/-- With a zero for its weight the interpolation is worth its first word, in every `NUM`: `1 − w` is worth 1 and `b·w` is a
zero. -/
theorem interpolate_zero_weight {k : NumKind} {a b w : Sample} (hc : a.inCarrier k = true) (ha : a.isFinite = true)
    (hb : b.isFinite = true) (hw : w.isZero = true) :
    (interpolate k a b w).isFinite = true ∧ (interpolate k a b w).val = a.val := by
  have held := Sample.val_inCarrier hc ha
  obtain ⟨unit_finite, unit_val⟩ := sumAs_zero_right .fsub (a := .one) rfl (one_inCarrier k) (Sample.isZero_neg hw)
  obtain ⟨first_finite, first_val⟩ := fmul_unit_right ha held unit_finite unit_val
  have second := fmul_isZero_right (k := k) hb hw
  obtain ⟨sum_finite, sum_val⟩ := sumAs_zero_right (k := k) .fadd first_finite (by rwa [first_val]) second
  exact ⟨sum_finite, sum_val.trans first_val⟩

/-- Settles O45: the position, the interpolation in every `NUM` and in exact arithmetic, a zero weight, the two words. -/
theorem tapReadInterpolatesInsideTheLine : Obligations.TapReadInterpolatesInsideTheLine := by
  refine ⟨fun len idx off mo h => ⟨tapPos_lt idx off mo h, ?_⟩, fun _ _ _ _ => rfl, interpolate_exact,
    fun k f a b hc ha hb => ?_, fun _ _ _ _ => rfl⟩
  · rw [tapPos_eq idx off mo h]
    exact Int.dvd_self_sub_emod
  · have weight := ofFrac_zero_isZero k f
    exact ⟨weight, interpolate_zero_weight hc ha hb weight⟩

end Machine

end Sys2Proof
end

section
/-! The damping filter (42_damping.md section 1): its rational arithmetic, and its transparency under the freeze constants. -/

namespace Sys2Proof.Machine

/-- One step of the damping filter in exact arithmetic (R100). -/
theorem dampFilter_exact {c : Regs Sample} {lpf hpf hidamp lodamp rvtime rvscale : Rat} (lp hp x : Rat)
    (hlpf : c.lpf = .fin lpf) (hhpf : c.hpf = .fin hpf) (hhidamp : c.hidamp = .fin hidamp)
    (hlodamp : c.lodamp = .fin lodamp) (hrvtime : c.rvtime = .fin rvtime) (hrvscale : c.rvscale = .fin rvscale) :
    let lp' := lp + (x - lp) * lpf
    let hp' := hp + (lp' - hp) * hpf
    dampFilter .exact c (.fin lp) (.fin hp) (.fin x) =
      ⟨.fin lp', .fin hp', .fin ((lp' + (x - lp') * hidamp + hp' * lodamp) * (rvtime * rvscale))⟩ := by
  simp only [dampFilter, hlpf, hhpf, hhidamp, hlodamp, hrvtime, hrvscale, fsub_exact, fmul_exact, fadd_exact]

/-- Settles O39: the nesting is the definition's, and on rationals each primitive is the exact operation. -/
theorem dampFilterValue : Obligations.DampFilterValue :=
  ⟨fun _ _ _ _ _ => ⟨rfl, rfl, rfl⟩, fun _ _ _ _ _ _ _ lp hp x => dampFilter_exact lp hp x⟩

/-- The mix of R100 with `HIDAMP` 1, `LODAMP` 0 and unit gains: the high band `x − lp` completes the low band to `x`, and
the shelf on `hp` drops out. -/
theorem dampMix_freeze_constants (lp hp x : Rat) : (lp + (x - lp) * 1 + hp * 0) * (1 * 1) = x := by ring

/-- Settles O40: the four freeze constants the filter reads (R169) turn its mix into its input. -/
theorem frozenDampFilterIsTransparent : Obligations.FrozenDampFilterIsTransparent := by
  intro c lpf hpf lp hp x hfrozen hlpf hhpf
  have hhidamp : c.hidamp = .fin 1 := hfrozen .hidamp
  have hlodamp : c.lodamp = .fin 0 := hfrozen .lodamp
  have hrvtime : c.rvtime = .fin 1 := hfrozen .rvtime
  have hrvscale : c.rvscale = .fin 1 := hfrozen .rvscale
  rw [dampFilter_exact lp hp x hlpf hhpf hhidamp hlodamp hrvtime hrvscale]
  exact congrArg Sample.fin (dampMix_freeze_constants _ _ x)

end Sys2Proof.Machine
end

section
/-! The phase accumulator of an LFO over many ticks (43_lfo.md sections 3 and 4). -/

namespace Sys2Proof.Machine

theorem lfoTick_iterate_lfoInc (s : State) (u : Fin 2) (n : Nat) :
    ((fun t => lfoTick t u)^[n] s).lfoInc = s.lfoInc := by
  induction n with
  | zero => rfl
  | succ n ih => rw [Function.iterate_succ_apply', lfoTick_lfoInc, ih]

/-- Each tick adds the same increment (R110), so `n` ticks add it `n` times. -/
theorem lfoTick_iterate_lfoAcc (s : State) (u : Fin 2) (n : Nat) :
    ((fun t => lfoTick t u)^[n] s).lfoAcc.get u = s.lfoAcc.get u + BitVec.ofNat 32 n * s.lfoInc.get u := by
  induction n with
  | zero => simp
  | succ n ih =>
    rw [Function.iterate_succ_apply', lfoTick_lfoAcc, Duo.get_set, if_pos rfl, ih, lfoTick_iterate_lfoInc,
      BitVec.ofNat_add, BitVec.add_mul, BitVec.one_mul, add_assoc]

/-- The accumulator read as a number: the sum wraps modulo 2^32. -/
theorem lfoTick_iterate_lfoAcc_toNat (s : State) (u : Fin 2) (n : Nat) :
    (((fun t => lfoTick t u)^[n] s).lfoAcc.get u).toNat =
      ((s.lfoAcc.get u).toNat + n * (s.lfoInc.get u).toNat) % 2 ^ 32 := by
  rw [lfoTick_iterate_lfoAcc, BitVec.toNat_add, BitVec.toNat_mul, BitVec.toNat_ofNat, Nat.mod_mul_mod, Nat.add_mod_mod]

## PROBLEM
Write the whole listing out again exactly.

## SOLUTION TO THE PROBLEM
/-- With a zero for its weight the interpolation is worth its first word, in every `NUM`: `1 − w` is worth 1 and `b·w` is a
zero. -/
theorem interpolate_zero_weight {k : NumKind} {a b w : Sample} (hc : a.inCarrier k = true) (ha : a.isFinite = true)
    (hb : b.isFinite = true) (hw : w.isZero = true) :
    (interpolate k a b w).isFinite = true ∧ (interpolate k a b w).val = a.val := by
  have held := Sample.val_inCarrier hc ha
  obtain ⟨unit_finite, unit_val⟩ := sumAs_zero_right .fsub (a := .one) rfl (one_inCarrier k) (Sample.isZero_neg hw)
  obtain ⟨first_finite, first_val⟩ := fmul_unit_right ha held unit_finite unit_val
  have second := fmul_isZero_right (k := k) hb hw
  obtain ⟨sum_finite, sum_val⟩ := sumAs_zero_right (k := k) .fadd first_finite (by rwa [first_val]) second
  exact ⟨sum_finite, sum_val.trans first_val⟩

/-- Settles O45: the position, the interpolation in every `NUM` and in exact arithmetic, a zero weight, the two words. -/
theorem tapReadInterpolatesInsideTheLine : Obligations.TapReadInterpolatesInsideTheLine := by
  refine ⟨fun len idx off mo h => ⟨tapPos_lt idx off mo h, ?_⟩, fun _ _ _ _ => rfl, interpolate_exact,
    fun k f a b hc ha hb => ?_, fun _ _ _ _ => rfl⟩
  · rw [tapPos_eq idx off mo h]
    exact Int.dvd_self_sub_emod
  · have weight := ofFrac_zero_isZero k f
    exact ⟨weight, interpolate_zero_weight hc ha hb weight⟩

end Machine

end Sys2Proof
end

section
/-! The damping filter (42_damping.md section 1): its rational arithmetic, and its transparency under the freeze constants. -/

namespace Sys2Proof.Machine

/-- One step of the damping filter in exact arithmetic (R100). -/
theorem dampFilter_exact {c : Regs Sample} {lpf hpf hidamp lodamp rvtime rvscale : Rat} (lp hp x : Rat)
    (hlpf : c.lpf = .fin lpf) (hhpf : c.hpf = .fin hpf) (hhidamp : c.hidamp = .fin hidamp)
    (hlodamp : c.lodamp = .fin lodamp) (hrvtime : c.rvtime = .fin rvtime) (hrvscale : c.rvscale = .fin rvscale) :
    let lp' := lp + (x - lp) * lpf
    let hp' := hp + (lp' - hp) * hpf
    dampFilter .exact c (.fin lp) (.fin hp) (.fin x) =
      ⟨.fin lp', .fin hp', .fin ((lp' + (x - lp') * hidamp + hp' * lodamp) * (rvtime * rvscale))⟩ := by
  simp only [dampFilter, hlpf, hhpf, hhidamp, hlodamp, hrvtime, hrvscale, fsub_exact, fmul_exact, fadd_exact]

/-- Settles O39: the nesting is the definition's, and on rationals each primitive is the exact operation. -/
theorem dampFilterValue : Obligations.DampFilterValue :=
  ⟨fun _ _ _ _ _ => ⟨rfl, rfl, rfl⟩, fun _ _ _ _ _ _ _ lp hp x => dampFilter_exact lp hp x⟩

/-- The mix of R100 with `HIDAMP` 1, `LODAMP` 0 and unit gains: the high band `x − lp` completes the low band to `x`, and
the shelf on `hp` drops out. -/
theorem dampMix_freeze_constants (lp hp x : Rat) : (lp + (x - lp) * 1 + hp * 0) * (1 * 1) = x := by ring

/-- Settles O40: the four freeze constants the filter reads (R169) turn its mix into its input. -/
theorem frozenDampFilterIsTransparent : Obligations.FrozenDampFilterIsTransparent := by
  intro c lpf hpf lp hp x hfrozen hlpf hhpf
  have hhidamp : c.hidamp = .fin 1 := hfrozen .hidamp
  have hlodamp : c.lodamp = .fin 0 := hfrozen .lodamp
  have hrvtime : c.rvtime = .fin 1 := hfrozen .rvtime
  have hrvscale : c.rvscale = .fin 1 := hfrozen .rvscale
  rw [dampFilter_exact lp hp x hlpf hhpf hhidamp hlodamp hrvtime hrvscale]
  exact congrArg Sample.fin (dampMix_freeze_constants _ _ x)

end Sys2Proof.Machine
end

section
/-! The phase accumulator of an LFO over many ticks (43_lfo.md sections 3 and 4). -/

namespace Sys2Proof.Machine

theorem lfoTick_iterate_lfoInc (s : State) (u : Fin 2) (n : Nat) :
    ((fun t => lfoTick t u)^[n] s).lfoInc = s.lfoInc := by
  induction n with
  | zero => rfl
  | succ n ih => rw [Function.iterate_succ_apply', lfoTick_lfoInc, ih]

/-- Each tick adds the same increment (R110), so `n` ticks add it `n` times. -/
theorem lfoTick_iterate_lfoAcc (s : State) (u : Fin 2) (n : Nat) :
    ((fun t => lfoTick t u)^[n] s).lfoAcc.get u = s.lfoAcc.get u + BitVec.ofNat 32 n * s.lfoInc.get u := by
  induction n with
  | zero => simp
  | succ n ih =>
    rw [Function.iterate_succ_apply', lfoTick_lfoAcc, Duo.get_set, if_pos rfl, ih, lfoTick_iterate_lfoInc,
      BitVec.ofNat_add, BitVec.add_mul, BitVec.one_mul, add_assoc]

/-- The accumulator read as a number: the sum wraps modulo 2^32. -/
theorem lfoTick_iterate_lfoAcc_toNat (s : State) (u : Fin 2) (n : Nat) :
    (((fun t => lfoTick t u)^[n] s).lfoAcc.get u).toNat =
      ((s.lfoAcc.get u).toNat + n * (s.lfoInc.get u).toNat) % 2 ^ 32 := by
  rw [lfoTick_iterate_lfoAcc, BitVec.toNat_add, BitVec.toNat_mul, BitVec.toNat_ofNat, Nat.mod_mul_mod, Nat.add_mod_mod]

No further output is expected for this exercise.